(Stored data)
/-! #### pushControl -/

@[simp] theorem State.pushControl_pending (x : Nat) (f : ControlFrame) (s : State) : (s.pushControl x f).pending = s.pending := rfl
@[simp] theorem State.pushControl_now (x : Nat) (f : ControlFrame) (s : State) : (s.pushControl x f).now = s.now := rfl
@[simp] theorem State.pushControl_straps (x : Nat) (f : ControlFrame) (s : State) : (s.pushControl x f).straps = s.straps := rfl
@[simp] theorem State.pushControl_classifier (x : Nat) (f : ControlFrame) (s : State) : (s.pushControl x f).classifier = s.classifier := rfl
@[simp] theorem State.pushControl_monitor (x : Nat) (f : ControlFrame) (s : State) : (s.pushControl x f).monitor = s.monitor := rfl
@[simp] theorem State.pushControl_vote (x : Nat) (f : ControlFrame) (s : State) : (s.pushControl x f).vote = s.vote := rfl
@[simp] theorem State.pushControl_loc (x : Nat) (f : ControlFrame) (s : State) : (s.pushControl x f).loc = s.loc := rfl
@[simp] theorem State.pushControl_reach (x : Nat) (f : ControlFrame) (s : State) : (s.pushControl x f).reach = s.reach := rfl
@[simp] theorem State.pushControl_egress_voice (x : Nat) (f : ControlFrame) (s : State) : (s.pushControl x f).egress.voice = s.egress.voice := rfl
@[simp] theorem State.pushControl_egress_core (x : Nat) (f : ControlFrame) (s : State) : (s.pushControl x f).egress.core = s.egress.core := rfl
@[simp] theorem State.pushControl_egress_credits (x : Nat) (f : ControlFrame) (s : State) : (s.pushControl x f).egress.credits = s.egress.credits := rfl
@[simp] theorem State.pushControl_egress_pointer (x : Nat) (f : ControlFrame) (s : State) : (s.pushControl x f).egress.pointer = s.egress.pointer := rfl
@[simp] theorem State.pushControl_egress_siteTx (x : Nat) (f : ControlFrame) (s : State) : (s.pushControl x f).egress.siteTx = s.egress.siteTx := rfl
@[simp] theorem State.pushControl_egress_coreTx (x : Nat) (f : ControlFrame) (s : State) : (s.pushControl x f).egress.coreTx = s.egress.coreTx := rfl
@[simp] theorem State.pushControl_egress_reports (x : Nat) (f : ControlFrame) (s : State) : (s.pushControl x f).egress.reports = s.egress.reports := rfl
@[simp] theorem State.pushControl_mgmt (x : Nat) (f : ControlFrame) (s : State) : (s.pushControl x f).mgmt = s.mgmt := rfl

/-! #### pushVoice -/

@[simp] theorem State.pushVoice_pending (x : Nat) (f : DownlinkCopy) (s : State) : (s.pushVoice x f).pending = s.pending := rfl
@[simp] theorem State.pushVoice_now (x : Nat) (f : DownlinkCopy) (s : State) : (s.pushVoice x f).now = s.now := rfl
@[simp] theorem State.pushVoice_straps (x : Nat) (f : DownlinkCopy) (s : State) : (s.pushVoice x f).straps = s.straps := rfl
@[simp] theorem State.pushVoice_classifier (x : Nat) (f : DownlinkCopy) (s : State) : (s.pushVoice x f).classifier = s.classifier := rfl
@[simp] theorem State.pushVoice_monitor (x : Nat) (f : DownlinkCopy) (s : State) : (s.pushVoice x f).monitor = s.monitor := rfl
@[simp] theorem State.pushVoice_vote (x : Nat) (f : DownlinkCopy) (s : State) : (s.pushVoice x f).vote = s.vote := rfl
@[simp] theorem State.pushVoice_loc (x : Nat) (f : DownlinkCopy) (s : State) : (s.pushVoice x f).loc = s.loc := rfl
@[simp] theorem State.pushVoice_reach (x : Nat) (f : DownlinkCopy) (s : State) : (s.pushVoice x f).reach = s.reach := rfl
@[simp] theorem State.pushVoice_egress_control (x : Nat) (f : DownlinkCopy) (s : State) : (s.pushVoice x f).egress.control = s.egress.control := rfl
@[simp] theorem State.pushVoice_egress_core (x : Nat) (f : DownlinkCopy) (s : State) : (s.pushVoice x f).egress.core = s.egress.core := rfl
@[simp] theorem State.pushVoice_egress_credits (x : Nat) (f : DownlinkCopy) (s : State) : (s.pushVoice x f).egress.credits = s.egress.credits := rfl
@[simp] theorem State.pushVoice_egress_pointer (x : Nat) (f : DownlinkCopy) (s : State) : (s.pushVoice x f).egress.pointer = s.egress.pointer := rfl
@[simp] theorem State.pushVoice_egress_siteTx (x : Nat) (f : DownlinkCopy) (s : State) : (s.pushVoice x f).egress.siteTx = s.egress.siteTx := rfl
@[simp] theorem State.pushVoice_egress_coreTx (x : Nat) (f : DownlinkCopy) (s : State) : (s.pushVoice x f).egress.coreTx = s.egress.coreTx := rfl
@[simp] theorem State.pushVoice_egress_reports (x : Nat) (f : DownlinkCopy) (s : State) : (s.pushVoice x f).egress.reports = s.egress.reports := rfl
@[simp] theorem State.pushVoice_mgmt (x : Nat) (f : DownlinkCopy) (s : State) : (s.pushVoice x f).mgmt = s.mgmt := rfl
---
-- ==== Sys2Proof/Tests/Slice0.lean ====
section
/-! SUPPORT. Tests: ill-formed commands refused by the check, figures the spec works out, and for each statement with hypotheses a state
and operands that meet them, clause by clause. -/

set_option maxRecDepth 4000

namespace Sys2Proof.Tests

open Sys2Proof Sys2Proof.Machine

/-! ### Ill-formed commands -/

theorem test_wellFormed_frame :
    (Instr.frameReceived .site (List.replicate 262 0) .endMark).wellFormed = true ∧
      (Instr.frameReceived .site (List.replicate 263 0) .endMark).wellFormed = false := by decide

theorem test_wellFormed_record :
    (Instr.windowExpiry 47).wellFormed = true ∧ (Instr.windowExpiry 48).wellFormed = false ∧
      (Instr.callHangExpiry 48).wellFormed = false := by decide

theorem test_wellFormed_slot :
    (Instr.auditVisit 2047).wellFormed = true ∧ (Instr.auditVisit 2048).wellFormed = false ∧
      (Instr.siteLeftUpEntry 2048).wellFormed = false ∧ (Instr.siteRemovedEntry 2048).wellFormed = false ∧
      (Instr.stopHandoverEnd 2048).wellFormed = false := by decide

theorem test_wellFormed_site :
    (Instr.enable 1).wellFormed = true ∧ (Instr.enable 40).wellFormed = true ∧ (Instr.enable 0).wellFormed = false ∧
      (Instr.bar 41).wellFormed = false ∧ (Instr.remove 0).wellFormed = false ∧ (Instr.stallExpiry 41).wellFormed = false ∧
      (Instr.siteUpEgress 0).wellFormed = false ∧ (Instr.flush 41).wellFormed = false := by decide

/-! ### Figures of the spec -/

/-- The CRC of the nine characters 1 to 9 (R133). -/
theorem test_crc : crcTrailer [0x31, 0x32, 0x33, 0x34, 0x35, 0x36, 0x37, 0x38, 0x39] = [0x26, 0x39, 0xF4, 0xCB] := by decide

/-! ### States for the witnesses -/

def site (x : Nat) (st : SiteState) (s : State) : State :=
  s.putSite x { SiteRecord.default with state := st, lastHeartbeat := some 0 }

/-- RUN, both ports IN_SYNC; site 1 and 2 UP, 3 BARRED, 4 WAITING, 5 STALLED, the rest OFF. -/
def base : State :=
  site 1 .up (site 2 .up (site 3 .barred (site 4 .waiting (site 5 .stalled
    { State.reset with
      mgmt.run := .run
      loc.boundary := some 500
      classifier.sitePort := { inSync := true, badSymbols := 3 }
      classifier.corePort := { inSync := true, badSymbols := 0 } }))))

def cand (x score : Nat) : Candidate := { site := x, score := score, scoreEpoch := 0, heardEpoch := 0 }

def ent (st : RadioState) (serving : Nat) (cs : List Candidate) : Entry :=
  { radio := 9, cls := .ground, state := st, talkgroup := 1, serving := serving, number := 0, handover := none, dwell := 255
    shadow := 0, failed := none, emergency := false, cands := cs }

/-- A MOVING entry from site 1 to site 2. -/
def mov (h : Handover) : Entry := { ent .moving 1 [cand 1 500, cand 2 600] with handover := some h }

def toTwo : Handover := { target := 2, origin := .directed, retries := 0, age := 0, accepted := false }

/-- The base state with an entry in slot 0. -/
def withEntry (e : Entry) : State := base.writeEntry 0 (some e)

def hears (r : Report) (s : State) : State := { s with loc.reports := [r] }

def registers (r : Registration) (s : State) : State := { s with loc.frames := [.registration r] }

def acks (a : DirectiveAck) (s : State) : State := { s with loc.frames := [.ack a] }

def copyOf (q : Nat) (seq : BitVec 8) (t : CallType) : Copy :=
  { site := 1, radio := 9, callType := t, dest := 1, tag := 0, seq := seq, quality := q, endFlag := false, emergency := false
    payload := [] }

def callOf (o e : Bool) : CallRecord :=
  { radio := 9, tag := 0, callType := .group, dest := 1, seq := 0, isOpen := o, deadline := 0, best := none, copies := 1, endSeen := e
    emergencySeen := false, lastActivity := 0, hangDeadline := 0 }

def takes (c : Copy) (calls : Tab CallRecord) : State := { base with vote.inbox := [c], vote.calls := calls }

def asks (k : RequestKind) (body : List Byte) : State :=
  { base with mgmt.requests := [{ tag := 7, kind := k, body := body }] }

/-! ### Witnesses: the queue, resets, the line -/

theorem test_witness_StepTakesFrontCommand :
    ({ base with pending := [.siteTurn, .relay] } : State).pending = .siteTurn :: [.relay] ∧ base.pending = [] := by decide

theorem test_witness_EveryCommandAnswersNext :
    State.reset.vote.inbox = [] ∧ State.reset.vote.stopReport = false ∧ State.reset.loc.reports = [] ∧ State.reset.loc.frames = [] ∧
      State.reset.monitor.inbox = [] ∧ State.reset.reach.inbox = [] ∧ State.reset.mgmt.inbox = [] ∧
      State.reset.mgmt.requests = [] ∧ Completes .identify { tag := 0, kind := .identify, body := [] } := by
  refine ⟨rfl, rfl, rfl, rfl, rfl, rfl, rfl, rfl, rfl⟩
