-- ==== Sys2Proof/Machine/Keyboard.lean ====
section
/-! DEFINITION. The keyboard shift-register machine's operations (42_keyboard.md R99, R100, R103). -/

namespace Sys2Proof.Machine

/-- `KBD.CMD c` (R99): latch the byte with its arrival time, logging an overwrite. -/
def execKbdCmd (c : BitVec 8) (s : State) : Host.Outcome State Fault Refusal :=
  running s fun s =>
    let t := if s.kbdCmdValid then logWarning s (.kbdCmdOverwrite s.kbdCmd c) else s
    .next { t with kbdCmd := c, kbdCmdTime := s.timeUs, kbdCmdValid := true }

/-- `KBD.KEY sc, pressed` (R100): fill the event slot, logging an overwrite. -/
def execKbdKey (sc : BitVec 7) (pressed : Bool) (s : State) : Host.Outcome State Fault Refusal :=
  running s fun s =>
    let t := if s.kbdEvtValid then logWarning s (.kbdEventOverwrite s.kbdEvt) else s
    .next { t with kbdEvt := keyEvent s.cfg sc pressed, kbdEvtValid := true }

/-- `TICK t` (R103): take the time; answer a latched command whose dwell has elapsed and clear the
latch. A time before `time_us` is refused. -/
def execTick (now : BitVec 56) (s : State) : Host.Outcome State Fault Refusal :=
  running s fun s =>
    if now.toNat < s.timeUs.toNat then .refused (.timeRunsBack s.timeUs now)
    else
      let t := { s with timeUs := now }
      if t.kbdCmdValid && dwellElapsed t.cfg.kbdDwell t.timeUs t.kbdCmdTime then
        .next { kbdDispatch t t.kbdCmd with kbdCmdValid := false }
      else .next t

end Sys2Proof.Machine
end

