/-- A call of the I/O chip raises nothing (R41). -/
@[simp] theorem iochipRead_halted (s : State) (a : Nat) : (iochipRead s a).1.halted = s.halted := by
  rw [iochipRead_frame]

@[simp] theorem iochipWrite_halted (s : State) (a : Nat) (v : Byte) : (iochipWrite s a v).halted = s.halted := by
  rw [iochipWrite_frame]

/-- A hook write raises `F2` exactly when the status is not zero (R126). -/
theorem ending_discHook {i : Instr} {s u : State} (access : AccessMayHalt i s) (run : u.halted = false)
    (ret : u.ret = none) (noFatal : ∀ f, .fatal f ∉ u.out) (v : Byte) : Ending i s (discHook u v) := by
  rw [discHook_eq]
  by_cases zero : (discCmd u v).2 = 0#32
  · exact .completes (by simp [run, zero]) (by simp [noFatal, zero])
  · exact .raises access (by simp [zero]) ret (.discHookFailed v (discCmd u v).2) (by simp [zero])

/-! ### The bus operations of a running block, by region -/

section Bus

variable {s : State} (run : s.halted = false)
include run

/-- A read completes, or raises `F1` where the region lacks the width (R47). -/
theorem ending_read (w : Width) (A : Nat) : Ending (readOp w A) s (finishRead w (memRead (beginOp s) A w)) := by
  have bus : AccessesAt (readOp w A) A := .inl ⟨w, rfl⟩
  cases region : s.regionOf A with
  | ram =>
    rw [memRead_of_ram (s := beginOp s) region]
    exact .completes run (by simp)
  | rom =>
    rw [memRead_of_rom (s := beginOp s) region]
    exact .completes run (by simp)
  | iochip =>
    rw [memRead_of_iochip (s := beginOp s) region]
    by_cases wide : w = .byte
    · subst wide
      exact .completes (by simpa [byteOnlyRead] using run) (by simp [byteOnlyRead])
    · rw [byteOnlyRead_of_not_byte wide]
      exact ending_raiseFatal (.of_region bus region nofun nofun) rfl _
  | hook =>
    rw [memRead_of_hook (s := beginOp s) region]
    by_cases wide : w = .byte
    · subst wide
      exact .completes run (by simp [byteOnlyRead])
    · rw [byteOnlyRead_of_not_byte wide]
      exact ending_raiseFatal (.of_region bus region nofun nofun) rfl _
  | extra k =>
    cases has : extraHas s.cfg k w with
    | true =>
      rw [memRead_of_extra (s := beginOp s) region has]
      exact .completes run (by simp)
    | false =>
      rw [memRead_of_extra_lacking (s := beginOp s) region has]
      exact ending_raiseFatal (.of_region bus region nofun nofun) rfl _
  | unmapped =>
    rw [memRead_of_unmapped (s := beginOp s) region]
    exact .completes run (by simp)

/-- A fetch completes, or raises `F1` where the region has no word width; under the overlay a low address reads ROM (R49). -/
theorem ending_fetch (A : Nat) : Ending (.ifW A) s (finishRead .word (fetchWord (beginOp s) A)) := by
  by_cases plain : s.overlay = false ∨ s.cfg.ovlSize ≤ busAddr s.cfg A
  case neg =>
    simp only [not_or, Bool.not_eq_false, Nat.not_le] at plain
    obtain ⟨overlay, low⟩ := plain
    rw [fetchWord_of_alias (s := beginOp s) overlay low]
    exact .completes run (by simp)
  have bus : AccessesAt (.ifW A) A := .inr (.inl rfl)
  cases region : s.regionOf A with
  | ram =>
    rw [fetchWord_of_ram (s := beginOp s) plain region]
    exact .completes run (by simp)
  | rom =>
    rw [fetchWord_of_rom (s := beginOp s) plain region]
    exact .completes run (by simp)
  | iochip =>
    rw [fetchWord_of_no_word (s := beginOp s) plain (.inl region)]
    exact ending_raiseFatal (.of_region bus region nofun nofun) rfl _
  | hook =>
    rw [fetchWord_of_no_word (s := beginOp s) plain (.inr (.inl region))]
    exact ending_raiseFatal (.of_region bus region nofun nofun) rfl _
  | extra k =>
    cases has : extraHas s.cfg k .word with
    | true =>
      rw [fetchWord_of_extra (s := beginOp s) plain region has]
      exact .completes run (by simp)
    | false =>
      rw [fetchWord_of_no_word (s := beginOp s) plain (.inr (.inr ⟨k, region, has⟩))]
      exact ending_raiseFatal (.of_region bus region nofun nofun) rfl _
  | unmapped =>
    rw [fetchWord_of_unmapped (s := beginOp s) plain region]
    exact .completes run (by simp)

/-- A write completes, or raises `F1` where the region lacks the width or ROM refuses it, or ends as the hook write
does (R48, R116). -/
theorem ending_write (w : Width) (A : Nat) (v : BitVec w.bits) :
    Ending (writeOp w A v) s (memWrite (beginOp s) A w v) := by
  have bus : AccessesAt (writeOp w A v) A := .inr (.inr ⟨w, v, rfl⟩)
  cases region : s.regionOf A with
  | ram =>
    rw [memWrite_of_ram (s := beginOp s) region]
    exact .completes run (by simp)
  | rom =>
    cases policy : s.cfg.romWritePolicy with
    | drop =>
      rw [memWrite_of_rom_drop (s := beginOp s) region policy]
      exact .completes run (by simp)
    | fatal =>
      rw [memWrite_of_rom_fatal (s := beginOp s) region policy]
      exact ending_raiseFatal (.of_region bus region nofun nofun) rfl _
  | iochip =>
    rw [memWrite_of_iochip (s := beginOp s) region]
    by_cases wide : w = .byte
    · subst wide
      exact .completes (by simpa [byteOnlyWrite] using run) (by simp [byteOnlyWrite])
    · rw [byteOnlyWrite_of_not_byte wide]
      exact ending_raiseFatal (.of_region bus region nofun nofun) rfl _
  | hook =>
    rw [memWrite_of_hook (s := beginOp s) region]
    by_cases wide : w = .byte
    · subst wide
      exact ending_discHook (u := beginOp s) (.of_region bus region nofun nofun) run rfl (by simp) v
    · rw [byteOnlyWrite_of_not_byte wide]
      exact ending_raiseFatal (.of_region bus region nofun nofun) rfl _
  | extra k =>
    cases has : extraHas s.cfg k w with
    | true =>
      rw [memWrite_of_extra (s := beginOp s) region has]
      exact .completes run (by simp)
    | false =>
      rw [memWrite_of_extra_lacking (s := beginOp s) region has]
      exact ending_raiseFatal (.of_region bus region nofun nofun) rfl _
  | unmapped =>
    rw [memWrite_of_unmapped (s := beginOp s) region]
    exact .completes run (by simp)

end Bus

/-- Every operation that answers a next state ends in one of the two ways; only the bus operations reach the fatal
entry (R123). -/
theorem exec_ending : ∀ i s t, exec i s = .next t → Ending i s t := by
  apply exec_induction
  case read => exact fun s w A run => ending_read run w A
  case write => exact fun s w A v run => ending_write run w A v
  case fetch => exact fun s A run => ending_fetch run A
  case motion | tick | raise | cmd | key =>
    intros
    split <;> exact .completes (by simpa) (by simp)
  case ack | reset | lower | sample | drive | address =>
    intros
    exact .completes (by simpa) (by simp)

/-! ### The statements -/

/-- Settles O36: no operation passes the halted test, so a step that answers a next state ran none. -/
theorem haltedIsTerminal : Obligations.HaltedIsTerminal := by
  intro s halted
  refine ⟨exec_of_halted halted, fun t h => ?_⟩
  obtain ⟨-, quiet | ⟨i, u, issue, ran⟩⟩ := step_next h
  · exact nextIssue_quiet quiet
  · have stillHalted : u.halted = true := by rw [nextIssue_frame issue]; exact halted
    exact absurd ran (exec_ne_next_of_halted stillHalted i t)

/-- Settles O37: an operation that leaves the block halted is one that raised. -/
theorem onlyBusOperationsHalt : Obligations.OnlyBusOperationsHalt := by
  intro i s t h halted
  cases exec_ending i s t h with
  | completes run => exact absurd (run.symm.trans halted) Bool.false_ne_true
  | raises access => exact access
* * *
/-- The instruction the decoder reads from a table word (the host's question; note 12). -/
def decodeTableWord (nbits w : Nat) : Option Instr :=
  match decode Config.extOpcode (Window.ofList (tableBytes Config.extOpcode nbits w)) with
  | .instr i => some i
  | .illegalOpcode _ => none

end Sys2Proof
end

### Problem to work on
In your answer, include only the lines above starting at the line that holds "[] := by decide" and ending at the line that holds "nothing (R41). -/", copied exactly.

### Written solution
    ({ base with pending := [.siteTurn, .relay] } : State).pending = .siteTurn :: [.relay] ∧ base.pending = [] := by decide

theorem test_witness_EveryCommandAnswersNext :
    State.reset.vote.inbox = [] ∧ State.reset.vote.stopReport = false ∧ State.reset.loc.reports = [] ∧ State.reset.loc.frames = [] ∧
      State.reset.monitor.inbox = [] ∧ State.reset.reach.inbox = [] ∧ State.reset.mgmt.inbox = [] ∧
      State.reset.mgmt.requests = [] ∧ Completes .identify { tag := 0, kind := .identify, body := [] } := by
  refine ⟨rfl, rfl, rfl, rfl, rfl, rfl, rfl, rfl, rfl⟩
-- ==== Sys2Proof/Machine/Keyboard.lean ====
section
/-! DEFINITION. The keyboard shift-register machine's operations (42_keyboard.md R99, R100, R103). -/

namespace Sys2Proof.Machine

/-- `KBD.CMD c` (R99): latch the byte with its arrival time, logging an overwrite. -/
def execKbdCmd (c : BitVec 8) (s : State) : Host.Outcome State Fault Refusal :=
  running s fun s =>
    let t := if s.kbdCmdValid then logWarning s (.kbdCmdOverwrite s.kbdCmd c) else s
    .next { t with kbdCmd := c, kbdCmdTime := s.timeUs, kbdCmdValid := true }

/-- `KBD.KEY sc, pressed` (R100): fill the event slot, logging an overwrite. -/
def execKbdKey (sc : BitVec 7) (pressed : Bool) (s : State) : Host.Outcome State Fault Refusal :=
  running s fun s =>
    let t := if s.kbdEvtValid then logWarning s (.kbdEventOverwrite s.kbdEvt) else s
    .next { t with kbdEvt := keyEvent s.cfg sc pressed, kbdEvtValid := true }

/-- `TICK t` (R103): take the time; answer a latched command whose dwell has elapsed and clear the
latch. A time before `time_us` is refused. -/
def execTick (now : BitVec 56) (s : State) : Host.Outcome State Fault Refusal :=
  running s fun s =>
    if now.toNat < s.timeUs.toNat then .refused (.timeRunsBack s.timeUs now)
    else
      let t := { s with timeUs := now }
      if t.kbdCmdValid && dwellElapsed t.cfg.kbdDwell t.timeUs t.kbdCmdTime then
        .next { kbdDispatch t t.kbdCmd with kbdCmdValid := false }
      else .next t

end Sys2Proof.Machine
end

/-- A call of the I/O chip raises nothing (R41). -/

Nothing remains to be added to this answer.